A visitor’s guide to Britain in a bottle
Britain in a bottle is an extensive guide to distilleries, breweries, vineyards and cider mills of the UK. Maybe not a full guide – how many books would that take?, however, this is a handy tome for in the backpack or the car when travelling about discovering the alcoholic gems of the UK.
Written by Ted Bruning and Rupert Wheeler. Ted Bruning has been a journalist and author in the licensed trade and hospitality industry since 1986, working for titles such as The Morning Advertiser, CAMRA monthly paper, What’s Brewing, and has freelanced for trade titles including The Publican, The Brewers’ Guardian, Caterer & Hotelkeeper, and On Trade Preview. Book credits include Historic Pubs of London, London by Pub, Brewery Breaks, The Microbrewers’ Handbook and The Craft Distillers’ Handbook. Phew! Rupert Wheeler has been involved in publishing for over 30 years and was previously the managing editor of Whisky Magazine. He is a judge in the World Whiskies Awards and has recently moved to Orkney, where he now works part time at Highland Park Distillery, taking tours and running tasting events. So you can say that they both know their stuff!

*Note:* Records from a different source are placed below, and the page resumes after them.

/-- FREEZE of a running, enabled recorder with less than 1 MiB staged freezes the store, THAW and 60 s end it, each recorded. CLEAR with a CLEAR token that covers its partitions consumes it, commits everything staged and makes every older record of those partitions unreadable; CLEARING_DONE ends the erase. READ delivers the committed records from its start to its ring, counted, and is DONE; beyond the newest it finds nothing. Every other command changes nothing but its result code. READ_STOP ends a read. A statistics update adds the gathered counts to a new copy with the next sequence; a sag and a temperature sample count in their bins. -/
def Obligations.RecorderCommandEffects : Prop :=
  ∀ (dt : Nat) (p : BitVec 2) (live : Bool) (s : State), lanesRun s = true → bit s.cfg.progBlocks 0xF = true →
    let b := begin' dt s
    let v := seqVoted b
    let only := fun (c : Instr) (code : Nat) => Yields (exec c s) (fun t => WritesOnly [.regs] v t ∧ RegsOnly [0x0F0024] s t ∧ rf 0x0F0024 0 4 t = code)
    (s.evr.st = .running → rf 0x0F0000 1 1 s = 1 → stagingUsed s < 0x100000 → Yields (exec (.freeze dt) s) (fun t => WritesOnly [.evr, .regs] v t ∧ t.evr.st = .frozen
        ∧ t.evr.freezeAt = nowLin b ∧ rf 0x0F0024 0 4 t = 0 ∧ rv 0x0F003C t = s.evr.seqCommit % 2 ^ 32 ∧ Records [recNow 0x4F01 [(4, s.evr.seqCommit), (4, stagingUsed s)] b] s t))
    ∧ (s.evr.st = .frozen → only (.freeze dt) 1 ∧ only (.recorderClear dt p) 1) ∧ (s.evr.st = .down → only (.freeze dt) 3 ∧ only (.thaw dt) 3 ∧ only (.recorderClear dt p) 3)
    ∧ (s.evr.st = .mounting → only (.freeze dt) 8 ∧ only (.thaw dt) 2 ∧ only (.recorderClear dt p) 8)
    ∧ (s.evr.st = .running → only (.thaw dt) 2 ∧ (rf 0x0F0000 1 1 s = 0 → only (.freeze dt) 6) ∧ (rf 0x0F0000 1 1 s = 1 → 0x100000 ≤ stagingUsed s → only (.freeze dt) 4))
    ∧ (s.evr.st = .frozen → Yields (exec (.thaw dt) s) (fun t => WritesOnly [.evr, .regs] v t ∧ t.evr.st = .running ∧ rf 0x0F0024 0 4 t = 0 ∧ RecordTypes [0x4F02] s t)
        ∧ (secLin s 60 ≤ nowLin b - s.evr.freezeAt → Yields (exec (.freezeTimeout dt) s) (fun t => WritesOnly [.evr, .regs] b t ∧ t.evr.st = .running ∧ RecordTypes [0x4F02] s t))
        ∧ (nowLin b - s.evr.freezeAt < secLin s 60 → exec (.freezeTimeout dt) s = .next b))
    ∧ (s.evr.st = .running → s.evr.clearing = false → (p = 0#2 → only (.recorderClear dt p) 7) ∧ (p ≠ 0#2 → findToken (rv 0x0F0010 s) 4 b = none → only (.recorderClear dt p) 5)
        ∧ (∀ e, p ≠ 0#2 → findToken (rv 0x0F0010 s) 4 b = some e → e.scope = 0xFFFFFFFF → Yields (exec (.recorderClear dt p) s) (fun t =>
          t.evr.clearing = true ∧ rf 0x0F0024 0 4 t = 0 ∧ t.evr.open' = none ∧ t.evr.staging = [] ∧ (∀ v ∈ t.prg.tokVer, v.id ≠ e.id) ∧ t.prg.mode = s.prg.mode
          ∧ (∀ d : Bool, bit p.toNat (b2n d) = true → ∃ n, (part d t).clearedTo = some n ∧ ∀ r ∈ committed d t, seqLt r.seq n = false))))
    ∧ exec (.clearingDone dt) s = .next { b with evr.clearing := false }
    ∧ exec (.readStop dt) s = .next (setRf 0x0F0024 0 4 0 { v with evr.reading := none })
    ∧ (rf 0x0F0000 0 1 s = 0 → only (.read dt p live []) 6)
    ∧ (rf 0x0F0000 0 1 s = 1 → (s.evr.st = .down → only (.read dt p live []) 3) ∧ (s.evr.st = .mounting → only (.read dt p live []) 8)
      ∧ ((s.evr.st = .running ∨ s.evr.st = .frozen) →
        (s.evr.reading.isSome = true → only (.read dt p live []) 8)
        ∧ (s.evr.reading = none → ((p ≠ 1#2 ∧ p ≠ 2#2) ∨ rf 0x0F0018 0 9 s = 0 ∨ 256 < rf 0x0F0018 0 9 s) → only (.read dt p live []) 7)
        ∧ (∀ r, s.evr.reading = none → p ≠ 0#2 → p ≠ 3#2 → rf 0x0F0018 0 9 s = 1 → s.rings.length = 64 → committed (p == 2#2) s = [r] → seqLt r.seq (rv 0x0F0014 s) = false → r.seq < 2 ^ 32 →
          s.evr.seqCommit ≠ 0 → seqLt s.evr.seqCommit (rv 0x0F0014 s) = false → (part (p == 2#2) s).clearedTo = none →
          (itemEntries (plainDesc (recLen r) (now b) 0) (recBytes r false)).length ≤ ringFree Config.readRing.toNat s →
          Yields (exec (.read dt p false []) s) (fun t => WritesOnly [.regs, .rings, .evr] v t ∧ RingsOnly [Config.readRing.toNat] s t ∧ t.evr = s.evr
            ∧ (ring Config.readRing.toNat t).entries = (ring Config.readRing.toNat s).entries ++ itemEntries (plainDesc (recLen r) (now b) 0) (recBytes r false)
            ∧ rf 0x0F0020 0 9 t = 1 ∧ rf 0x0F0020 9 1 t = 1 ∧ rv 0x0F001C t = r.seq ∧ rf 0x0F0024 0 4 t = 0))
        ∧ (s.evr.reading = none → p ≠ 0#2 → p ≠ 3#2 → rf 0x0F0018 0 9 s = 1 → s.evr.seqCommit = 0 → Yields (exec (.read dt p false []) s) (fun t => WritesOnly [.regs] v t
            ∧ rf 0x0F0020 0 9 t = 0 ∧ rf 0x0F0020 9 1 t = 1 ∧ rf 0x0F0020 13 1 t = 1))))
    ∧ (s.cand.framErr = false → s.cand.framProt = false → secLin s 3600 ≤ nowLin b - s.sta.lastUpd → Yields (exec (.statUpdate dt) s) (fun t => WritesOnly [.cand, .sta] b t
        ∧ t.sta.acc = [] ∧ t.sta.lastUpd = nowLin b ∧ ∀ i c, statValid s = some (i, c) → ∃ c', statValid t = some (1 - i, c') ∧ assocGet 8 c' = some ((assocGet 8 c).getD 0 + 1)))
    ∧ (nowLin b - s.sta.lastUpd < secLin s 3600 → exec (.statUpdate dt) s = .next b)
    ∧ (∀ depth us : Nat, (15 ≤ depth → Yields (exec (.vinSag dt depth us) s) (fun t => WritesOnly [.sta] b t ∧
          (let k := 0x190 + 4 * (4 * bin3 depth 25 40 60 + bin3 us 1000 10000 100000)
           (assocGet k t.sta.acc).getD 0 = (assocGet k s.sta.acc).getD 0 + 1 ∧ ∀ j, j ≠ k → assocGet j t.sta.acc = assocGet j s.sta.acc)))
        ∧ (depth < 15 → exec (.vinSag dt depth us) s = .next b))
    ∧ (∀ tenths : Int, -450 ≤ tenths → tenths < 1250 → -400 ≤ tenths → Yields (exec (.temperatureSample dt tenths) s) (fun t => WritesOnly [.sta] b t
        ∧ (let k := 0x100 + 4 * ((tenths + 450) / 50).toNat
           (assocGet k t.sta.acc).getD 0 = (assocGet k s.sta.acc).getD 0 + 1)))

With an increase in breweries and distilleries across the UK producing more diverse products and focusing on provenance, Britain in a bottle couldn’t be released at a better time. Covering over 340 establishments all over England, Scotland and Wales. Each region comes with a map showing roughly where the business is located. You’ll probably need to use your Sat Nav or a real map to find your way to them if you aren’t a local.
World famous names sit side-by-side with smaller operators. Each one given pride of place. One thing that you do realise from the book is that you are never far from a brewery, distillery, vineyard or cider mill. And with lockdown easing and things returning to normal I’m sure that most of them would welcome a visit from their customers, or potential customers.
Britain in a bottle isn’t just a listing, there are also what is termed close-ups. These are pages where terms and details are explained in detail such as how exactly alcoholic strength is derived and guides to the different beer styles around.
If you enjoy having an excuse to travel and to visit distilleries, breweries and vineyards, then this is the book for you. It doesn’t take itself too seriously but knows its stuff.
We received a copy of the book to review.